**WORK REQUEST**
Everything in the data below is left aside except the lines from the one containing "ne_eq, not_false_eq_true, true_and]" through the one containing "s.reading op = some"; repeat those exactly.

WORKING DATA section start

@[simp] theorem doneIf_true (s0 s : State) : doneIf s0 true s = .next (settle s) := rfl

/-- An event of the device always answers a next state: its effect where its condition holds, the same state elsewhere. -/
@[simp] theorem doneIf_next (s0 : State) (b : Bool) (s t : State) :
    doneIf s0 b s = .next t ↔ t = if b then settle s else s0 := by
  cases b <;> simp [doneIf, done, eq_comm]

/-- A packet command always answers a next state: its packet starts where it is the next one, and elsewhere nothing changes. -/
theorem startPkt_next (op : Nat) (body : State → Pkt → State) (s t : State) :
    startPkt op body s = .next t ↔
      (∃ p, s.nextStart = some p ∧ p.opcode = op ∧ t = settle ((body (s.markStarted p.id) p).drain p.client)) ∨
      ((∀ p, s.nextStart = some p → p.opcode ≠ op) ∧ t = s) := by
  unfold startPkt
  cases h : s.nextStart with
  | none => simp only [reduceCtorEq, false_and, exists_false, false_or, IsEmpty.forall_iff, implies_true, true_and,
      Host.Outcome.next.injEq]; exact eq_comm
  | some p =>
    simp only [Option.some.injEq, exists_eq_left', forall_eq', done]
    by_cases hp : p.opcode = op
    · simp only [hp, beq_self_eq_true, if_true, Host.Outcome.next.injEq, true_and, ne_eq, not_true_eq_false, false_and, or_false]
      exact eq_comm
    · simp only [beq_iff_eq, hp, if_false, Host.Outcome.next.injEq, false_and, false_or, ne_eq, not_false_eq_true, true_and]
      exact eq_comm

/-- What a packet command answers where its packet starts next. -/
theorem startPkt_of {op : Nat} {s : State} {p : Pkt} (body : State → Pkt → State) (h : s.nextStart = some p)
    (ho : p.opcode = op) : startPkt op body s = .next (settle ((body (s.markStarted p.id) p).drain p.client)) := by
  simp [startPkt, h, ho, done]

/-- What a command that waits for a copy answers where its packet starts next and no such copy may end: its effect at once, where it
has no copy, fails a check or its copy may end at once, and the start of the copy elsewhere. -/
theorem startRead_of {op : Nat} {s : State} {p : Pkt} (pre : State → Pkt → List (Bool × Reply)) (job : Pkt → Option Nat)
    (src : Pkt → Option (Nat × Nat)) (body : State → Pkt → State) (hr : s.reading op = none) (h : s.nextStart = some p)
    (ho : p.opcode = op) :
    startRead op pre job src body s = .next (settle (
      let s1 := s.markStarted p.id
      let s2 := s1.startCopy p (job p) (src p)
      (if (job p).isNone && (src p).isNone || (firstBad (pre s p)).isSome then body s1 p
        else if s2.readMayEnd p.id then body (s2.endRead p.id) p else s2).drain p.client)) := by
  unfold startRead
  simp only [hr, h, ho, bne_self_eq_false, Bool.false_eq_true, if_false]
  split <;> [skip; split] <;> rfl

/-- What such a command answers where a copy of its kind may end. -/
theorem startRead_end {op : Nat} {s : State} {p : Pkt} (pre : State → Pkt → List (Bool × Reply)) (job : Pkt → Option Nat)
    (src : Pkt → Option (Nat × Nat)) (body : State → Pkt → State) (hr : s.reading op = some p) :
    startRead op pre job src body s = .next (settle ((body (s.endRead p.id) p).drain p.client)) := by
  simp [startRead, hr, done]

end Sys2Proof.Machine
end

WORKING DATA section end

**YOUR RESPONSE**
    · simp only [beq_iff_eq, hp, if_false, Host.Outcome.next.injEq, false_and, false_or, ne_eq, not_false_eq_true, true_and]
      exact eq_comm

/-- What a packet command answers where its packet starts next. -/
theorem startPkt_of {op : Nat} {s : State} {p : Pkt} (body : State → Pkt → State) (h : s.nextStart = some p)
    (ho : p.opcode = op) : startPkt op body s = .next (settle ((body (s.markStarted p.id) p).drain p.client)) := by
  simp [startPkt, h, ho, done]

/-- What a command that waits for a copy answers where its packet starts next and no such copy may end: its effect at once, where it
has no copy, fails a check or its copy may end at once, and the start of the copy elsewhere. -/
theorem startRead_of {op : Nat} {s : State} {p : Pkt} (pre : State → Pkt → List (Bool × Reply)) (job : Pkt → Option Nat)
    (src : Pkt → Option (Nat × Nat)) (body : State → Pkt → State) (hr : s.reading op = none) (h : s.nextStart = some p)
    (ho : p.opcode = op) :
    startRead op pre job src body s = .next (settle (
      let s1 := s.markStarted p.id
      let s2 := s1.startCopy p (job p) (src p)
      (if (job p).isNone && (src p).isNone || (firstBad (pre s p)).isSome then body s1 p
        else if s2.readMayEnd p.id then body (s2.endRead p.id) p else s2).drain p.client)) := by
  unfold startRead
  simp only [hr, h, ho, bne_self_eq_false, Bool.false_eq_true, if_false]
  split <;> [skip; split] <;> rfl

/-- What such a command answers where a copy of its kind may end. -/
theorem startRead_end {op : Nat} {s : State} {p : Pkt} (pre : State → Pkt → List (Bool × Reply)) (job : Pkt → Option Nat)
    (src : Pkt → Option (Nat × Nat)) (body : State → Pkt → State) (hr : s.reading op = some p) :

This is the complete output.